Виктор засыпает и просыпается под легкое дрожание вагона. Внизу шепчутся:

— Наш папочка очень устал.

— А почему?

— Потому что он работал.

— А как он работал?

— Он чинил свою лодку.

— А почему она ломаная?

— Да она вовсе не ломаная.

— А зачем же тогда ее чинить?

— Зачем… Зачем… Это папино дело.

— Смешное дело. Чинит неломаное. А как он свою лодку чинил?

— Ну как, как? Как надо, так и чинил… Взял отвертку — громадную такую… И починил. Да помолчишь ли ты? Видишь, папа спит!

— Он же вчера спал, — шепчет Володька. — Он теперь все время будет спать?

Смех сквозь сон душит Виктора. Он хочет опустить руку вниз, чтобы найти там кого-нибудь из говорунов, но опять засыпает. Снится ему один из тех коротких дневных снов, которые не вспомнить даже сразу, как проснулся.

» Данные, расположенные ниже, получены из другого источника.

/-- Moves one page of a column: a new frame of the shard takes its contents, tag and refcount, and every entry that names it is
rewritten. A page that cannot be read is lost. -/
def migratePage (p : Nat) (x : EditCtx) (page : Nat) (lose : Bool) (at' : List (Nat × Nat × Nat)) : Eng Unit := do
  match at' with
  | [] => pure ()
  | (i, lh, b) :: _ => do
    let e ← getBld p i x lh b
    let im ← t1Images e
    if lose || im.isNone then engEach (fun a => losePage p a.1 x a.2.1 a.2.2) at'
    else do
      let k := (shardOf x lh b).1
      let s ← get
      match pageCol s page with
      | none => pure ()
      | some (col, f) => do
        let (col', f') ← allocFrame p k (ptePair e)
        modify (fun s =>
          let s := copyFrame col f col' f' false s
          let s := if ptePair e then copyFrame col (f + 1) col' (f' + 1) false s else s
          ftSet col' f' (BitVec.ofNat 64 (putFld (ftGet s col' f').toNat 7 0 (frameVersion s col f))) s)
        let s ← get
        let new := colPageId s col' f'
        let _ ← dAdd k (refOff x.d (frameIdx x.d (pagePos new) f')) (at'.length - 1)
        engEach (fun a => do
          let o ← getBld p a.1 x a.2.1 a.2.2
          dropEntry p k o
          setBld p a.1 x a.2.1 a.2.2 (putFld (pteFresh s o) 31 0 new)) at'

/-- Every KV page of a column moves to other columns of its shard, by internal edit. -/
def migrateCol (p col : Nat) (lose : Bool) : Eng Unit := do
  let x ← editCtx p
  if x.d.queued then engFail 0x0304
  let s ← get
  let pl ← placesWith p x (namesCol s col)
  let tagged ← engMap (fun a => do
    let e ← getBld p a.1 x a.2.1 a.2.2
    pure (ptePage e, a)) pl
  engEach (fun g => migratePage p x g lose ((tagged.filter (fun t => t.1 == g)).map (fun t => t.2)))
    ((tagged.map (fun t => t.1)).eraseDups)
  autoCommit p

/-- Whether two spent groups of a column damage one code word of every row: group g carries symbols of code words
8 · (g mod 2) + octet (R156, R371). -/
def sharedDamage (s : State) (col : Nat) : Bool :=
  let octets (g : Nat) : List Nat :=
    let bad := (bondGrp s (col * 134 + g)).bad
    if bad.isEmpty then (List.range 8).filter (fun o => decide (8 ≤ (stGet (fun _ => []) (colget s col).corr (8 * g + o)).length))
    else bad.map (fun l => l / 8)
  let cw (g : Nat) : List Nat := (octets g).map (fun o => 8 * (g % 2) + o)
  let gs := spentGroups s col
  gs.any (fun g => gs.any (fun h => g != h && (cw g).any (fun c => (cw h).contains c)))

/-- The last page of a column has migrated and the device commits the generation; the column retires at the switch. A column
without a directory has no page, and retires. -/
def execMigrationComplete (col : Fin 8704) (s : State) : Res :=
  let u := colget s col
  if u.state = 0 || u.migrated then .next s
  else
    match (cluPart s (coreClu (col.val / 2))).bind (fun p => (pget s p).dir.map (fun _ => p)) with
    | none => .next (retireCol col s)
    | some p =>
      match (migrateCol p col (sharedDamage s col)).run s with
      | .error _ => .next s
      | .ok (_, s) => .next (if u.state = 1 then colupd col (fun u => { u with migrated := true }) s else s)

/-! ## The generation switch (R197, R370) -/

/-- Whether an entry of the current generation names a column. -/
def colNamed (p col : Nat) : Eng Bool := do
  let x ← curCtx p
  let s ← get
  let k := listAt x.ks 0 0
  let l ← engMap (fun i => do
    let b ← curPtr x.d k i
    if b = 0 then pure false
    else do
      let r ← engMap (fun lh => do
        match x.hs[lh]? with
        | none => pure false
        | some h => do
          let es ← engMap (fun b => getCur p i x lh b) (List.range (maxBlks h))
          pure (es.any (namesCol s col))) (List.range x.d.nlh)
      pure (r.any id)) (List.range x.d.maxSeq)
  pure (l.any id)

/-- The columns of a partition whose pages have all migrated retire at the switch. -/
def retireMigrated (p : Nat) (s : State) : State :=
  ((partCores s p).flatMap (fun c => [2 * c, 2 * c + 1])).foldl (fun s col =>
    if (colget s col).migrated then
      match (colNamed p col).run s with
      | .ok (false, s) => retireCol col s
      | _ => s
    else s) s

/-- Occurrences of a refcount error of a partition (code 0x0130, class 2). -/
def refErrs (s : State) (p : Nat) : Nat :=
  sumNat (s.hubs.map (fun e => sumNat (e.2.log.map (fun r =>
    if r.2.code == 0x0130 && r.2.pvalid && r.2.part == p then r.2.rep + 1 else 0))))

/-- No walker of the old generation remains, and the completed generation becomes current. A swap-in whose images are all in goes on.
A refcount error faults the partition, and its TDI enters ERROR (Table RAS.5, R425). -/
def generationSwitch (p : Nat) (s : State) : State :=
  if !switchDue s p then s
  else
    let n := refErrs s p
    let s := retireMigrated p (swapFinish p (switchGen p s))
    if n < refErrs s p then faultPart p (tdiError p s) else s

def execGenerationSwitch (p : Fin 64) (s : State) : Res := .next (generationSwitch p s)

/-! ## Live bridge retraining (R368) and route tables (R272) -/

/-- The die that receives a bridge direction: a tower, or 16 + hub. -/
def recvDie (d : Nat) : Nat :=
  let i := d / 2
  if i < 12 then edgeOwner i |>.1 |> (· + (if d % 2 = 0 then 1 else 0))
  else if i < 24 then i - 12 + (if d % 2 = 0 then 4 else 0)
  else if i < 40 then (if d % 2 = 0 then (edgeOwner i).1 else 16 + (i - 24) / 4)
  else 16 + (if d % 2 = 0 then (i - 39) % 4 else i - 40)

/-- The hub that logs for a die (R407). -/
def dieHub (d : Nat) : Nat := if d < 16 then homeHub d else d - 16

/-- An error of a bridge lane group, logged for the receiving die. -/
def brgErr (code d g detail : Nat) (s : State) : State :=
  logErr { hub := dieHub (recvDie d), code := code, part := none, source := brgUnit d g, engine := 11, logical := 0, addr := 0,
           detail := detail } s

/-- A tower none of whose edges carries traffic is a lost die (R368, Table BOOT.8). -/
def islandCheck (i : Nat) (s : State) : State :=
  (edgeTowers i).foldl (fun s n =>
    if (twLog s n).isSome && !(towerEdges n).any (fun e => edgeUp s e && !edgeTraining s e) then loseTower n s else s) s

/-- The exclusion ports of an edge: its four boundary ports, or a ring link (R270). -/
def edgePorts (i : Nat) : List Nat := if i < 40 then (List.range 4).map (fun j => 4 * i + j) else [120 + i]

/-- Whether a packet is still on its way on a normal channel across an edge (R272): a transaction until its response is received, a
remote write until it is performed. -/
def edgeCrossed (s : State) (i : Nat) : Bool :=
  let on (l : List Nat) : Bool := crossesPort l (fun k => (edgePorts i).contains k)
  s.net.txs.any (fun t => t.slot != 0 && !t.esc && (on t.out || on t.back)) || s.remote.any (fun r => !r.esc && on r.path)

/-- Whether a direction's asked retraining may start: its edge is excluded in the masks in force, and no packet on a normal channel
crosses it (R272). -/
def trainReady (s : State) (d : Nat) : Bool :=
  nsHas s.boot.brgDue d && (edgePorts (d / 2)).all (nsHas s.net.xPort) && !edgeCrossed s (d / 2)

/-- A direction whose retraining may start does. -/
def startTrain (d : Nat) (s : State) : State :=
  if !trainReady s d then s
  else islandCheck (d / 2) { s with boot := { s.boot with brgDue := nsDel s.boot.brgDue d, brgTrain := nsAdd s.boot.brgTrain d } }

/-- Every asked retraining that may start does. -/
def startTrains (s : State) : State := s.boot.brgDue.foldl (fun s d => startTrain d s) s

/-- A retraining of a direction is asked: its edge is to be excluded (R272). -/
def askTrain (d : Nat) (s : State) : State := { s with boot := { s.boot with brgDue := nsAdd s.boot.brgDue d } }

А за окном бежит земля, которая за то время, что Виктор был под водой, успела избавиться от снега, нагреться и зацвести.

Там, куда едут Макаровы, уже недели две как купаются.

Они вышли в Симферополе на привокзальную площадь. Виктор поставил на асфальт чемоданы, Татьяна на чемоданы — свои сумки, Володька на сумку — сетку с игрушками, и вдруг Виктор и Таня засмеялись. Было тепло.

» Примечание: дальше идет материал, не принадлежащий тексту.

/-! ## BAR0 and BAR2 (R295 to R297) -/

/-- The device physical address of a BAR2 offset, through its aperture. -/
def apertureDpa (s : State) (x : Nat) : Option Nat :=
  let a := x / 2 ^ 28
  let lo := rget s (0x2000 + 8 * a)
  if wBit lo 0 then some (wFld (rget s (0x2004 + 8 * a)) 15 0 * 2 ^ 32 + wFld lo 31 28 * 2 ^ 28 + x % 2 ^ 28) else none

/-- Whether BAR2 is disabled: a partition is in the TDISP RUN state (R296). -/
def bar2Off (s : State) : Bool := s.parts.any (fun e => e.2.state != 0 && e.2.tdi == 2)

/-- Whether an address lies in a reserved space (Table HOST.7). -/
def spaceReserved (a : Nat) : Bool := !(fld a 47 44 ∈ [0, 1, 3, 15])

/-- The target of a privileged access of `n` bytes; an error is true for Unsupported Request, false for Completer Abort. -/
def bar2Tgt (s : State) (x n : Nat) (write : Bool) : Except Bool Tgt :=
  match apertureDpa s x with
  | none => .error true
  | some a =>
    if bar2Off s || spaceReserved a then .error true
    else
      match dpaTgt s a with
      | .reg o => if regFenced s o || 2 ^ 28 < o + n then .error false else .ok (.reg o)
      | t =>
        match tgtRefusal s .priv t n write with
        | some _ => .error false
        | none => .ok t

/-- Records the refusal of an access through BAR2 (R276, R298). -/
def bar2Refuse (x n : Nat) (write : Bool) (s : State) : State :=
  match apertureDpa s x with
  | none => s
  | some a =>
    match dpaTgt s a with
    | .reg _ => s
    | t =>
      match tgtRefusal s .priv t n write with
      | some r => hostRefused .priv r (hostRaw a t r.2 s)
      | none => s

/-- The counters' view of a privileged host access. -/
def pfTx (a : Option Nat) : Option Tx := some { part := 0, engine := 17, site := 0, level := 1, cls := 0, addr := a }

/-- The register bytes of `n` bytes from offset `o`. -/
def regBytes (exact : Bool) (o n : Nat) (s : State) : List Byte × State :=
  let r := readRegs exact (o / 4 * 4) ((o + n + 3) / 4 - o / 4) s
  ((r.1.drop (o % 4)).take n, r.2)

/-- Writes register bytes: each aligned word that they cover whole. -/
def putRegBytes (o : Nat) (d : List Byte) (s : State) : State :=
  let lo := (o + 3) / 4
  iter ((o + d.length) / 4 - lo) (fun i s => writeReg (4 * (lo + i)) (word (leAt d (4 * (lo + i) - o) 4)) s) s

/-- The advisory non-fatal error of AER (Table HOST.6), on the physical function for every function (Table HOST.1): its status bit, and
an ERR_COR message where the host has unmasked it and enabled the reporting of correctable errors. The bits and the message come from
the PCIe specification. PRESUMED (log entry 205). -/
def aerAdvisory (s : State) : State :=
  let s := cfgSet 0 18 (wPut (cfgGet s 0 18) 13 13 1) s
  if wBit (cfgGet s 0 7) 0 && !wBit (cfgGet s 0 19) 13 then fnSend 0 .errCor s else s

/-- A host read of registers through BAR0 of a function: a lost die's window completes with Completer Abort and counts (Table HOST.6),
and every other offset answers, in every device state (R288). -/
def bar0Read (fn off n : Nat) (s : State) : State :=
  match barOff fn off with
  | none => s
  | some o =>
    if regFenced s o then fnSend fn (.cpl 2 false []) (countCa s)
    else
      let r := regBytes false o n s
      fnSend fn (.cpl 0 false r.1) r.2

/-- A host read through BAR2. Poisoned data is open, and EP marks it. -/
def bar2ReadAt (x n : Nat) (s : State) : State :=
  match bar2Tgt s x n false with
  | .error ur => fnSend 0 (.cpl (if ur then 1 else 2) false []) (if ur then countUr s else countCa (bar2Refuse x n false s))
  | .ok (.reg o) =>
    let r := regBytes false o n s
    fnSend 0 (.cpl 0 false r.1) r.2
  | .ok t =>
    let r := tgtRead t n (pfTx (apertureDpa s x)) s
    match r.1 with
    | some d => fnSend 0 (.cpl 0 false d) r.2
    | none =>
      let (v, s) := takeFree r.2
      aerAdvisory (fnSend 0 (.cpl 0 true (leBytes n v)) s)

/-- A host read through BAR0 of a function or through BAR2 ends as Table HOST.6 states. -/
def execBar2Read (x : BarAddr) (n : Fin 4097) (s : State) : Res :=
  match x with
  | .bar0 fn off => .next (if !hostReaches s fn then s else bar0Read fn off n (hostReq fn none s))
  | .bar2 x => .next (if !hostReaches s 0 then s else bar2ReadAt x n (hostReq 0 (apertureDpa s x) s))

/-- A host write through BAR2: performed, or dropped and counted. -/
def execBar2Write (x : Fin (2 ^ 36)) (d : List Byte) (s : State) : Res :=
  if !hostReaches s 0 then .next s
  else
    let s := hostReq 0 (apertureDpa s x) s
    match bar2Tgt s x d.length true with
    | .error true => .next (countUr s)
    | .error false => .next (countCa (bar2Refuse x d.length true s))
    | .ok (.reg o) => .next (putRegBytes o d s)
    | .ok t => .next (tgtWrite t d (pfTx (apertureDpa s x)) s)

/-! ## Power states (R289) -/

/-- A function enters D3hot: it accepts nothing more. The TDI of a virtual function leaves RUN and CONFIG_LOCKED for ERROR
(R425). -/
def d3Enter (fn : Nat) (s : State) : State :=
  let s := { s with d3 := nsAdd s.d3 fn }
  if fn = 0 then s else tdiError (fn - 1) s

def execD3hotEntry (fn : Fin 65) (s : State) : Res :=
  .next (if hubAbsent s 0 || !wBit (rget s 0x100) 10 then s else d3Enter fn s)

/-- A function returns to D0: acceptance resumes, and pending vectors that are not masked are sent. -/
def d0Enter (fn : Nat) (s : State) : State :=
  iter (fnVectors fn) (fun i s => flushVector fn i s) { s with d3 := nsDel s.d3 fn }

def execD0Entry (fn : Fin 65) (s : State) : Res :=
  .next (if hubAbsent s 0 || !wBit (rget s 0x100) 10 then s else d0Enter fn s)

/-! ## Resets of functions and of the link (R290, R425) -/

/-- Packets that a reset lets finish send no reply. -/
def silence (p : Pkt → Bool) (s : State) : State :=
  { s with wins := s.wins.map (fun e =>
      let q := e.2.queue.map (fun k => if p k then { k with silent := true } else k)
      (e.1, { e.2 with queue := q })) }

/-- Empties a window: head 0, open, and no packet that has not started. What has started finishes in silence. -/
def emptyWindow (w : Nat) (s : State) : State :=
  wupd w (fun u =>
    { u with head := 0, stalled := false, queue := u.queue.filter (fun k => k.started) })
    (silence (fun k => k.win == w) s)

/-- The launches and the step of a partition are cancelled without a reply. -/
def cancelSilent (p : Nat) (s : State) : State :=
  (cancelSteps p (silence (fun k => hOp k.bytes == 0x0401 && hPart k.bytes == p) s)).2

/-- What a reset of virtual function p does to its partition: running and queued steps end, through whichever window
they were launched; then its TDI enters ERROR (R425). -/
def partReset (p : Nat) (s : State) : State := tdiError p (cancelSilent p s)

/-- What the PCIe specification has a reset of a function reset beside R290: its MSI-X table, its PBA, its power state and its writable
configuration words (R284). PRESUMED (log entry 43). -/
def fnReset (fn : Nat) (s : State) : State :=
  let lo := if fn = 0 then 0x8000 else vfKey (fn - 1) 0x1E000
  let n := if fn = 0 then 0x8100 else 0x1008
  { s with regs := stDrop s.regs lo n, d3 := nsDel s.d3 fn, cfg := stDrop s.cfg (fn * 32) 32 }

/-- The actions of R290 for one virtual function. -/
def vfReset (p : Nat) (s : State) : State := fnReset (p + 1) (partReset p (emptyWindow (64 + p) s))

def execVfFlr (p : Fin 64) (s : State) : Res :=
  .next (if hubAbsent s 0 || !wBit (rget s 0x100) 10 then s else vfReset p s)

/-- The same for all 128 windows and every partition. -/
def allReset (s : State) : State :=
  fnReset 0 (iter 64 (fun p s => vfReset p s) (iter 64 (fun w s => emptyWindow w s) s))

def execPfFlr (s : State) : Res := .next (if hubAbsent s 0 || !wBit (rget s 0x100) 10 then s else allReset s)

/-- HP_LINK shows the link down, and no IDE stream outlives it, as the PCIe specification has it (R284). PRESUMED (log entry
43). -/
def linkDown (s : State) : State :=
  let s := rset 0x100 (word (linkWord false 0 0)) (rupd 0x14 (fun w => wPut w 16 16 0) s)
  { s with
    sec := { s.sec with ideLink := false, idePf := false }
    parts := s.parts.map (fun e => (e.1, { e.2 with ide := false })) }

/-- A hot reset: the link trains again after it. -/
def execHotReset (s : State) : Res := .next (if hubAbsent s 0 then s else linkDown (allReset s))

def execLinkDown (s : State) : Res := .next (if hubAbsent s 0 then s else linkDown (allReset s))

/-- The link trains, from stage 2 on (R286, R351). -/
def execHostLinkUp (speed width : Nat) (s : State) : Res :=
  if hubAbsent s 0 || !nsHas s.pwr.rails 0 || (s.stage < 2 && !s.booted) then .next s
  else .next (rupd 0x14 (fun w => wPut w 16 16 1) (rset 0x100 (word (linkWord true speed width)) s))

/-! ## Configuration space (R284, R285, R287, R288, R291) -/

/-- The writable address bits and the type bits of BAR register `i` of a function (Table HOST.3): all BARs are 64-bit. A virtual function's
BAR lies in the SR-IOV structure. -/
def barBits (fn i : Nat) : Word × Word :=
  if fn ≠ 0 then (0, 0)
  else if i = 0 then (0xF0000000, 0x4) else if i = 1 then (0xFFFFFFFF, 0)
  else if i = 2 then (0, 0xC) else if i = 3 then (0xFFFFFFF0, 0) else (0, 0)

/-- The same of the virtual functions' BAR register `i`. -/
def vfBarBits (i : Nat) : Word × Word := if i = 0 then (0xFFFE0000, 0x4) else if i = 1 then (0xFFFFFFFF, 0) else (0, 0)

/-- The identifier of a capability structure and its width. -/
def capId : CapKind → Nat × Nat
  | .pm => (0x01, 8) | .pcie => (0x10, 8) | .msix => (0x11, 8)
  | .aer => (0x01, 16) | .ari => (0x0E, 16) | .sriov => (0x10, 16) | .doe => (0x2E, 16) | .ide => (0x30, 16)
  | .secPcie => (0x19, 16) | .dlf => (0x25, 16) | .pl16 => (0x26, 16) | .pl32 => (0x2A, 16) | .pl64 => (0x31, 16)
  | .dev3 => (0x2F, 16) | .flit => (0x32, 16)

/-- A word beyond the header. The rules give the features and their limits; the bits' places come from the PCIe specification. PRESUMED
(log entry 205). -/
def itemWord (s : State) (fn reg : Nat) (it : CfgItem) : Word :=
  let fix := Config.cfgFix (fn ≠ 0) reg
  match it with
  | .none => 0
  | .fixed => fix
  | .head .msix => wPut (cfgGet s fn 9 &&& 0xC0000000) 26 16 (fnVectors fn - 1) ||| (fix &&& 0xFF00) ||| 0x11
  | .head k => if (capId k).2 = 8 then wPut fix 7 0 (capId k).1 else wPut fix 15 0 (capId k).1
  | .devCap => wPut (wPut fix 2 0 2) 28 28 1
  | .devCtl => cfgGet s fn 7
  | .linkCap => wPut (wPut (wPut fix 3 0 6) 9 4 16) 11 10 0
  | .linkCtl => wPut (wPut (cfgGet s fn 8) 19 16 (wFld (rget s 0x100) 3 0)) 25 20 (wFld (rget s 0x100) 9 4)
  | .dev3Cap => wPut fix 3 3 0
  | .pmCsr => word ((if nsHas s.d3 fn then 3 else 0) + 8)
  | .msixTable => if fn = 0 then 0x8000 else 0x1E000
  | .msixPba => if fn = 0 then 0x10000 else 0x1F000
  | .sriovCtl => cfgGet s fn 10
  | .sriovVfs => 0x00400040
  | .sriovNum => cfgGet s fn 11
  | .sriovOff => 0x00010001
  | .sriovDev => 0xF0170000
  | .sriovBar i => cfgGet s fn (12 + i) ||| (vfBarBits i).2
  | .aerCorStat => cfgGet s fn 18
  | .aerCorMask => cfgGet s fn 19

/-- Configuration word `reg` of a function: the identity of Table HOST.2, the BARs of Table HOST.3, and what lies beyond the header. -/
def cfgWord (s : State) (fn reg : Nat) : Word :=
  let fix := Config.cfgFix (fn ≠ 0) reg
  if reg = 0 then word (Config.vendorId.toNat + (if fn = 0 then 0xF016 else 0xF017) * 65536)
  else if reg = 1 then cfgGet s fn 0 ||| 0x00100000
  else if reg = 2 then 0x12000002
  else if reg = 3 then fix
  else if reg < 10 then cfgGet s fn (reg - 3) ||| (barBits fn (reg - 4)).2
  else if reg = 11 then wPut fix 31 16 0x4102
  else if reg < 16 then fix
  else itemWord s fn reg (Config.cfgPlace (fn ≠ 0) reg)

/-- A write of a word beyond the header: its writable bits; a write of Initiate Function Level Reset or of the power state has that
effect (R289, R290). ASPM control bits are held and do nothing (R285). -/
def itemWrite (fn : Nat) (w : Word) (it : CfgItem) (s : State) : State :=
  match it with
  | .head .msix => iter (fnVectors fn) (fun i s => flushVector fn i s) (cfgSet fn 9 (w &&& 0xC0000000) s)
  | .devCtl =>
    if wBit w 15 then (if fn = 0 then allReset s else vfReset (fn - 1) s) else cfgSet fn 7 (w &&& 0x7FFF) s
  | .linkCtl => cfgSet fn 8 (w &&& 0xFFFF) s
  | .pmCsr => if wFld w 1 0 = 3 then d3Enter fn s else if wFld w 1 0 = 0 then d0Enter fn s else s
  | .sriovCtl => cfgSet fn 10 (w &&& 0x1F) s
  | .sriovNum => cfgSet fn 11 (w &&& 0xFFFF) s
  | .sriovBar i => cfgSet fn (12 + i) (w &&& (vfBarBits i).1) s
  | .aerCorStat => cfgSet fn 18 (cfgGet s fn 18 &&& ~~~w) s
  | .aerCorMask => cfgSet fn 19 w s
  | _ => s

/-- A configuration write. -/
def cfgWrite (fn reg : Nat) (w : Word) (s : State) : State :=
  if reg = 1 then cfgSet fn 0 (w &&& 0x546) s
  else if 4 ≤ reg ∧ reg < 10 then cfgSet fn (reg - 3) (w &&& (barBits fn (reg - 4)).1) s
  else if reg < 16 then s
  else itemWrite fn w (Config.cfgPlace (fn ≠ 0) reg) s

/-- Host-port hardware answers a configuration request in every device state. Up to stage 2 it may answer with Request Retry Status. A
write is answered without data and then takes effect. -/
def execConfigRequest (fn : Fin 65) (reg : CfgReq) (s : State) : Res :=
  if hubAbsent s 0 || !wBit (rget s 0x100) 10 then .next s
  else
    let early := !s.booted && (s.boot.next.getD s.stage) ≤ 2
    let retry := early && Config.freeBool 2 s.fresh
    let s := if early then (takeFree s).2 else s
    if retry then .next (fnSend fn (.cfg 1 0) s)
    else
    match reg.data with
    | none => .next (fnSend fn (.cfg 0 (cfgWord s fn reg.reg).toNat) s)
    | some w => .next (cfgWrite fn reg.reg w (fnSend fn (.cfg 0 0) s))

/-! ## Bulk transfers (R314) -/

/-- What the counters see of a packet's accesses. -/
def pktTx (b : List Byte) (a : Nat) : Option Tx :=
  match pktWho b with
  | .part p => some { part := p, engine := 17, site := 0, level := 2, cls := 0, addr := some a }
  | _ => pfTx (some a)

/-- Whether a register-space read of a partition is admitted: a counter or a snapshot entry, with UCNT; the second answer says
that it is its own, and reads exactly (R445). -/
def partRegRead (s : State) (p o : Nat) : Bool × Bool :=
  let u := match locate o with
    | .ctr k _ => some (ctrUnit k)
    | .snap x => (snapCtr x).map ctrUnit
    | _ => none
  match u with
  | none => (false, false)
  | some u => ((pget s p).ucnt, u < 4608 && unitPart s u == some p)

/-- Reads one block for the host: a refusal's status, or the bytes, none for poison. -/
def readBlock (b : List Byte) (a n : Nat) (s : State) : Except Nat (Option (List Byte)) × State :=
  let t := dpaTgt s a
  match t with
  | .reg o =>
    let out : Except Nat (Option (List Byte)) × State := (.error 0x0401, hostRefused (pktWho b) (0x0401, 5) s)
    if 2 ^ 28 < o + n then out
    else
      match pktWho b with
      | .part p =>
        let g := partRegRead s p o
        if !g.1 then out
        else if !g.2 then (.ok (some (zeros n)), s)
        else if regFenced s o then (.error 0x0502, s)
        else
          let r := regBytes true o n s
          (.ok (some r.1), r.2)
      | _ =>
        if regFenced s o then (.error 0x0502, s)
        else
          let r := regBytes false o n s
          (.ok (some r.1), r.2)
  | t =>
    match tgtRefusal s (pktWho b) t n false with
    | some r => (.error r.1, hostRefused (pktWho b) r s)
    | none =>
      let r := tgtRead t n (pktTx b a) s
      (.ok r.1, r.2)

И вокзал, южный, легкий, хотя и громадный, и всюду зелень, и деловитые коренастые шоферы в легких рубашках, и толпы курортников, таких же веселых, обрадованных долгожданным и неожиданным теплом, и загорелые степенные старухи из местных, и крик, горячая южная речь вместе с удивительной неторопливостью; огненные тюльпаны охапками — все это было настоящее. Вот очередь за такси — к морю, скорей к морю, у приезжих еще горячая потребность не считать денег, а живей по серпантинам туда, на берег, на ЮБК[26], куда мечтали попасть целый год. Скорей! И тут же смешная реклама: «Летайте самолетами Аэрофлота!» — будто на каких-то еще самолетах, кроме аэрофлотовских, можно прилететь… «Летайте самолетами»… А если отсюда — «плавайте пароходами»? Или «ездите собаками»? Ха-ха-ха… Мы не хотим сейчас никуда лететь. Мы хотим ехать. К морю. Скорей.

Макаровы не сели в такси. Они проморгали, и хвост выстроился громадный, а на троллейбусы уже через двадцать минут очереди не стало. Сели в троллейбус.

Троллейбус тронулся, легко покатился по городу, вышел на степную дорогу, покатился еще быстрее и легче, и сумерки, а потом сменившая их темнота полетели навстречу. Теплый воздух плыл мимо открытых окон.

— Подумать только, — задумчиво сказала Таня и подняла подбородок. — Мы опять в Крыму. Вместе — и в Крыму. Тебе верится?

Темная степь текла мимо, и когда Макаров думал, что завтра утром они проснутся, а внизу, под лоджиями дома отдыха, — горячий пляж, и можно просто лежать на солнце, и никаких вахт, и всюду небо, смотри на него два месяца подряд, — ему казалось, что все это сон.

И ему вспомнился прошлогодний отпуск, когда все было так же, как сейчас, и оттого, что хотелось именно повторения прошлогоднего отпуска, а не чего-то нового, приходила радость. Ему казалось, что Татьяна и он нашли свой ритм — ритм счастливой семьи. И если говорить и времени и о месте — это было десять месяцев Севера и два месяца Крыма.

Тот разговор на пляже Виктор услышал тоже прошлым летом.

Он лежал тогда ничком на лежаке, дело было к вечеру, солнце ослабло, и гул людного берега стал глуше, поутих. Татьяна с Володькой купались, а Виктор ленился вставать.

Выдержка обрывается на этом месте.